Éditorial  Scientifiques fédéraux

Au nom de la science

Irrités par les interventions du gouvernement Harper, les scientifiques fédéraux ont concocté un répulsif inusité : des clauses à insérer dans leur convention collective. Reste à voir si le remède sera homologué.

Limitations, voire interdiction, des communications au sujet de leurs travaux, même lorsqu’ils sont publiés. Réduction de la qualité des données, notamment celle du recensement. Fermeture d’une dizaine de bibliothèques scientifiques, dont la seule en français à Pêches et Océans Canada. Modalités de financement qui désavantagent des domaines de recherche. La liste des doléances des scientifiques fédéraux s’étend d’un océan à l’autre.

Après des années à dénoncer des directives jugées contraires à l’intérêt de la science et du public, ils ont décidé de mettre un peu de pression sur Ottawa. Leur cahier de propositions en vue du renouvellement des conventions collectives comporte une section inédite.

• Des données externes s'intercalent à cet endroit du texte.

-- ==== Sys2Proof/Tests/Slice0.lean ====
section
/-! SUPPORT. The model's own tests: ill-formed commands are refused, the hypotheses of the statements can be met, and single
steps do what the spec's rules and examples say. -/

set_option Elab.async false

open Sys2Proof Sys2Proof.Machine

namespace Sys2Proof.Tests

/-! ## Well-formedness -/

def wf_refuses0 : List Instr :=
  [.plausFault 256,
   .bellwetherEval [⟨2 ^ 20, true⟩],
   .twinOutputPacket ⟨true, [(256, 0, 0)], [], false, none⟩,
   .twinOutputPacket ⟨true, [], [(64, 0)], false, none⟩,
   .twinOutputPacket ⟨true, [], [(0, 256)], false, none⟩,
   .twinOutputPacket ⟨true, [], [], false, some ⟨[(128, 0, 0)], []⟩⟩,
   .twinOutputPacket ⟨true, [], [], false, some ⟨[(0, 8, 0)], []⟩⟩,
   .twinOutputPacket ⟨true, [], [], false, some ⟨[], [(14, 0, 0)]⟩⟩,
   .twinStatusPacket ⟨true, 2 ^ 32, 0, false, 0, 0, 0, true⟩,
   .twinStatusPacket ⟨true, 0, 8, false, 0, 0, 0, true⟩,
   .twinStatusPacket ⟨true, 0, 0, false, 2 ^ 32, 0, 0, true⟩,
   .twinStatusPacket ⟨true, 0, 0, false, 0, 8, 0, true⟩,
   .twinInputPacket ⟨true, [(128, 0, true)], [], [], [], 0⟩,
   .twinInputPacket ⟨true, [(0, 65536, true)], [], [], [], 0⟩,
   .twinInputPacket ⟨true, [], [(14, 0, 0)], [], [], 0⟩,
   .twinInputPacket ⟨true, [], [], [(16, 0)], [], 0⟩,
   .twinInputPacket ⟨true, [], [], [], [(64, 0)], 0⟩,
   .twinInputPacket ⟨true, [], [], [], [], 2 ^ 32⟩,
   .inputDisagreement false 128,
   .twinMirrorPacket ⟨true, 2 ^ 64, .reloadPass⟩,
   .twinMirrorPacket ⟨true, 0, .write (2 ^ 24) 0⟩,
   .twinMirrorPacket ⟨true, 0, .write 0 (2 ^ 32)⟩,
   .twinMirrorPacket ⟨true, 0, .profile 8⟩,
   .twinMirrorPacket ⟨true, 0, .commitAt (2 ^ 64)⟩,
   .twinMirrorPacket ⟨true, 0, .profileAt (2 ^ 64)⟩,
   .twinBulkPacket ⟨true, .slotState 256 0 []⟩,
   .twinBulkPacket ⟨true, .slotState 0 (2 ^ 40) []⟩,
   .twinBulkPacket ⟨true, .slotState 0 0 [0, 0, 0, 0, 0, 0]⟩,
   .twinBulkPacket ⟨true, .pdSnap ⟨[(128, 0, 0)], []⟩⟩,
   .twinBulkPacket ⟨true, .schedule 64 0 true []⟩,
   .twinBulkPacket ⟨true, .schedule 0 256 true []⟩,
   .twinBulkPacket ⟨true, .siteStates [(1536, 0)]⟩,
   .twinBulkPacket ⟨true, .storeBytes (2 ^ 20) [0]⟩,
   .twinBulkPacket ⟨true, .progress 101⟩,
   .twinBulkPacket ⟨true, .epoch (2 ^ 32)⟩,
   .twinBulkPacket ⟨true, .roundDigest (2 ^ 32)⟩,
   .twinBulkPacket ⟨true, .bankDigest 4 0⟩,
   .twinBulkPacket ⟨true, .bankDigest 0 (2 ^ 32)⟩,
   .twinBulkPacket ⟨true, .takeRound [(0, 2 ^ 32)]⟩,
   .twinBulkPacket ⟨true, .golden 256 true⟩]

def wf_refuses1 : List Instr :=
  [.twinBulkPacket ⟨true, .verdict 4096 .pass⟩,
   .twinBulkPacket ⟨true, .loopback 4096⟩,
   .twinBulkPacket ⟨true, .diode 64 0⟩,
   .twinBulkPacket ⟨true, .diode 0 32768⟩,
   .goldenVerdict 256 false false,
   .swap ⟨.psc, 200⟩,
   .swap ⟨.hart 4, 0⟩,
   .twinAttach ⟨.psc, 200⟩,
   .twinDetach ⟨.psc, 200⟩,
   .railSenseConversion 14 0,
   .railSenseConversion 0 (2 ^ 18),
   .sg2Shutdown 14,
   .phaseCurrentSample 128 0 false,
   .phaseCurrentSample 0 (2 ^ 12) false,
   .phaseFenceVerdict 128,
   .phaseDerate 128,
   .shortCircuitTrip 128,
   .scRepeatFence 128,
   .switchingPeriodStart 128,
   .shedDecision 14,
   .pulseSkipEngage 14,
   .restart ⟨.psc, 200⟩ 0,
   .restart ⟨.psc, 0⟩ 14,
   .clearSafe ⟨.psc, 200⟩ 0,
   .clearSafe ⟨.psc, 0⟩ 14,
   .phaseFenceWrite ⟨.psc, 200⟩ 0 false,
   .phaseFenceWrite ⟨.psc, 0⟩ 128 false,
   .cellTrip 832 ⟨0, 0⟩,
   .cellTrip 0 ⟨2 ^ 16, 0⟩,
   .cellTrip 0 ⟨0, 2 ^ 9⟩,
   .cellRelease 832 0 0,
   .cellRelease 0 (2 ^ 16) 0,
   .cellRelease 0 0 (2 ^ 9),
   .accountingFrameEnd 832 0,
   .accountingFrameEnd 0 (2 ^ 16),
   .cellStuck 832,
   .cellOrphan 832,
   .thresh 64 0,
   .thresh 0 (2 ^ 9),
   .config 64 0 0 0 0 0]

def wf_refuses2 : List Instr :=
  [.config 0 16 0 0 0 0,
   .config 0 0 64 0 0 0,
   .config 0 0 0 (2 ^ 9) 0 0,
   .config 0 0 0 0 256 0,
   .config 0 0 0 0 0 256,
   .cellEn 832 false,
   .frameSync (2 ^ 16),
   .test 832,
   .echo 832,
   .delay 832 0,
   .delay 0 256,
   .trip 832,
   .report 832 ⟨false, false, false, 0, 0, 0⟩,
   .report 0 ⟨false, false, false, 256, 0, 0⟩,
   .report 0 ⟨false, false, false, 0, 256, 0⟩,
   .report 0 ⟨false, false, false, 0, 0, 65536⟩,
   .echoReply 832 0,
   .echoReply 0 (2 ^ 16),
   .echoTimeout 832,
   .crookTestWrite ⟨.psc, 200⟩ 0,
   .crookTestWrite ⟨.psc, 0⟩ 1024,
   .intent 64 { seq := 0, fold := 0, start := 0, tileKind := 0, format := 0, opclass := 0, tiles := 0, duration := 0, tag := 0 },
   .intent 0 { seq := 256, fold := 0, start := 0, tileKind := 0, format := 0, opclass := 0, tiles := 0, duration := 0, tag := 0 },
   .intent 0 { seq := 0, fold := 0, start := 0, tileKind := 0, format := 0, opclass := 0, tiles := 0, duration := 0, tag := 0, rsv := 65536 },
   .intent 0 { seq := 0, fold := 0, start := 0, tileKind := 0, format := 0, opclass := 0, tiles := 0, duration := 0, tag := 0, msg := 256 },
   .cancel 64 0 0 ⟨0, 0⟩,
   .cancel 0 256 0 ⟨0, 0⟩,
   .cancel 0 0 256 ⟨0, 0⟩,
   .cancel 0 0 0 ⟨2 ^ 32, 0⟩,
   .cancel 0 0 0 ⟨0, 2 ^ 64⟩,
   .bwClearRails ⟨.psc, 200⟩,
   .bwClearFolds ⟨.psc, 200⟩,
   .reading 1536 0 false ⟨0, 0⟩,
   .reading 0 256 false ⟨0, 0⟩,
   .reading 0 0 false ⟨2 ^ 32, 0⟩,
   .reading 0 0 false ⟨0, 2 ^ 64⟩,
   .siteRefReading 1536 0 ⟨0, 0⟩,
   .siteRefReading 0 256 ⟨0, 0⟩,
   .siteRefReading 0 0 ⟨2 ^ 32, 0⟩,
   .siteRefReading 0 0 ⟨0, 2 ^ 64⟩]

Les syndiqués demandent que la moitié des revenus de propriété intellectuelles générés par leurs travaux soient réinvestis dans la recherche gouvernementale. Ils réclament le droit de s’exprimer sur des questions scientifiques. Et, surtout, ils veulent que les ministères s’engagent à respecter des normes d’intégrité scientifique, en adoptant une politique à cette fin. Cette politique, tout comme les clauses sur le financement de la recherche et le droit de parole, serait incluse dans la convention collective, au même titre que la rémunération et les autres conditions de travail.

La stratégie est habile. Si ces dispositions faisaient partie intégrante du contrat liant le gouvernement à ses scientifiques, celui-ci ne pourrait y contrevenir sans s’exposer à des griefs. Une manière de se protéger contre l’ingérence des élus.

Le seul fait d’avoir amené ce type de mesures à la table de négociation place déjà Ottawa dans une situation embarrassante. Comment être contre la vertu – c’est-à-dire, dans le cas présent, contre une recherche apolitique, bien financée et menée par des chercheurs indépendants et libres d’informer le public ? Si le gouvernement rejette ces demandes d’emblée en refusant d’en discuter, il aura l’air de se garder toute la marge de manœuvre nécessaire pour s’ingérer dans la recherche publique.

Cela dit, la négociation est encore jeune. L’Institut professionnel de la fonction publique du Canada a présenté ces clauses la semaine dernière au nom du groupe SP (sciences appliquées et examens de brevet). Elles devraient figurer dans les propositions d’autres groupes représentés par le même syndicat, dont les fonctionnaires en recherche et les employés du Conseil national de recherches du Canada.

Ce sera donc à suivre. Nous ne doutons pas de la sincérité des scientifiques fédéraux. Par contre, il faudra voir si leur syndicat tient vraiment à ces clauses ou s’il les abandonnera en échange de gains plus traditionnels en matière de rémunération ou de conditions de travail.